-- ==== Sys2Proof/Config.lean ====
section
/-! DEFINITION. What an implementation fixes and the spec leaves open: FREE VALUES without a body, so that nothing can be
proved about which value they take. Each is named in the assumption log. -/

namespace Sys2Proof.Config

/-- A word the spec leaves undefined, drawn by the counter State.free (log 3): what the discard frame reads (R85), the
Word scratch at entry (R120). -/
opaque freeWord : Nat → Word

/-- The instruction index at which the catalogue library places the code of a catalogue Word type (R120: "the library
entry for a catalogue type"; the spec gives no place for it, log 4). -/
opaque libraryEntry : Nat → BitVec 13

/-- The stage 5 to 8 coefficients of the linear-phase set, by address (R305: "This manual does not list their values",
log 5). -/
opaque linearPhaseCoefficient : Nat → Word

/-- The coefficients of stages 1 to 4, by stage and index, and those of stages 7 and 8 of the low-latency set, by address: R301 and R303
name them and give no values (log 5). -/
opaque fixedCoefficient : Nat → Nat → Word
opaque lowLatencyCoefficient : Nat → Word

/-- The code, plus 4, that the modulator of a channel gives at the modulator clock edge of an AOTIME: the signal at the balls is outside
the device (R300, log 15). -/
opaque modulatorCode : Nat → Nat → Fin 9

/-- The synchronised level of ball SPnCTS, true where it is asserted, by port and TCLK cycle: an input of the device that no command names
(R334, log 155). -/
opaque ctsLevel : Nat → Nat → Bool

/-- The 40-bit word of a stage's sum that 40 bits do not hold (R302 says that overrange is carried and gives no wider word, log 128). -/
opaque beyond40 : Int → BitVec 40

/-- How many cycles a shared load or a table result takes beyond its issue, by the counter State.free; the users of it
clamp it to the spec's bound of 30, 40 or 3 cycles (R88, R107, R109, log 7). -/
opaque freeLatency : Nat → Nat

/-- The bus of feed n (R267 says that MIX.FEEDn names one and its table gives no field for it, log 20). -/
opaque feedBus : Nat → Nat

/-- A table-interpolation result whose exact rounded value lies outside Q1.31 (R108 forms it "exactly" and rounds it to Q1.31, and states
no result there, log 108). -/
opaque beyondQ31 : Int → Word

/-- How the data word of Gloss 0x1260 codes its cause: 0 a refused write, 1 a bus error, 2 a wait that timed out (R425 gives the
codes no values, log 35). -/
opaque listCause : Nat → Word

end Sys2Proof.Config
end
§
## TASK INSTRUCTIONS
Exactly the lines above from the one with "nothing can be" to the one with "opaque feedBus : Nat → Nat", both included, are to be quoted; leave the rest out.

## YOUR RESPONSE
/-! DEFINITION. What an implementation fixes and the spec leaves open: FREE VALUES without a body, so that nothing can be
proved about which value they take. Each is named in the assumption log. -/

namespace Sys2Proof.Config

/-- A word the spec leaves undefined, drawn by the counter State.free (log 3): what the discard frame reads (R85), the
Word scratch at entry (R120). -/
opaque freeWord : Nat → Word

/-- The instruction index at which the catalogue library places the code of a catalogue Word type (R120: "the library
entry for a catalogue type"; the spec gives no place for it, log 4). -/
opaque libraryEntry : Nat → BitVec 13

/-- The stage 5 to 8 coefficients of the linear-phase set, by address (R305: "This manual does not list their values",
log 5). -/
opaque linearPhaseCoefficient : Nat → Word

/-- The coefficients of stages 1 to 4, by stage and index, and those of stages 7 and 8 of the low-latency set, by address: R301 and R303
name them and give no values (log 5). -/
opaque fixedCoefficient : Nat → Nat → Word
opaque lowLatencyCoefficient : Nat → Word

/-- The code, plus 4, that the modulator of a channel gives at the modulator clock edge of an AOTIME: the signal at the balls is outside
the device (R300, log 15). -/
opaque modulatorCode : Nat → Nat → Fin 9

/-- The synchronised level of ball SPnCTS, true where it is asserted, by port and TCLK cycle: an input of the device that no command names
(R334, log 155). -/
opaque ctsLevel : Nat → Nat → Bool

/-- The 40-bit word of a stage's sum that 40 bits do not hold (R302 says that overrange is carried and gives no wider word, log 128). -/
opaque beyond40 : Int → BitVec 40

/-- How many cycles a shared load or a table result takes beyond its issue, by the counter State.free; the users of it
clamp it to the spec's bound of 30, 40 or 3 cycles (R88, R107, R109, log 7). -/
opaque freeLatency : Nat → Nat

/-- The bus of feed n (R267 says that MIX.FEEDn names one and its table gives no field for it, log 20). -/
opaque feedBus : Nat → Nat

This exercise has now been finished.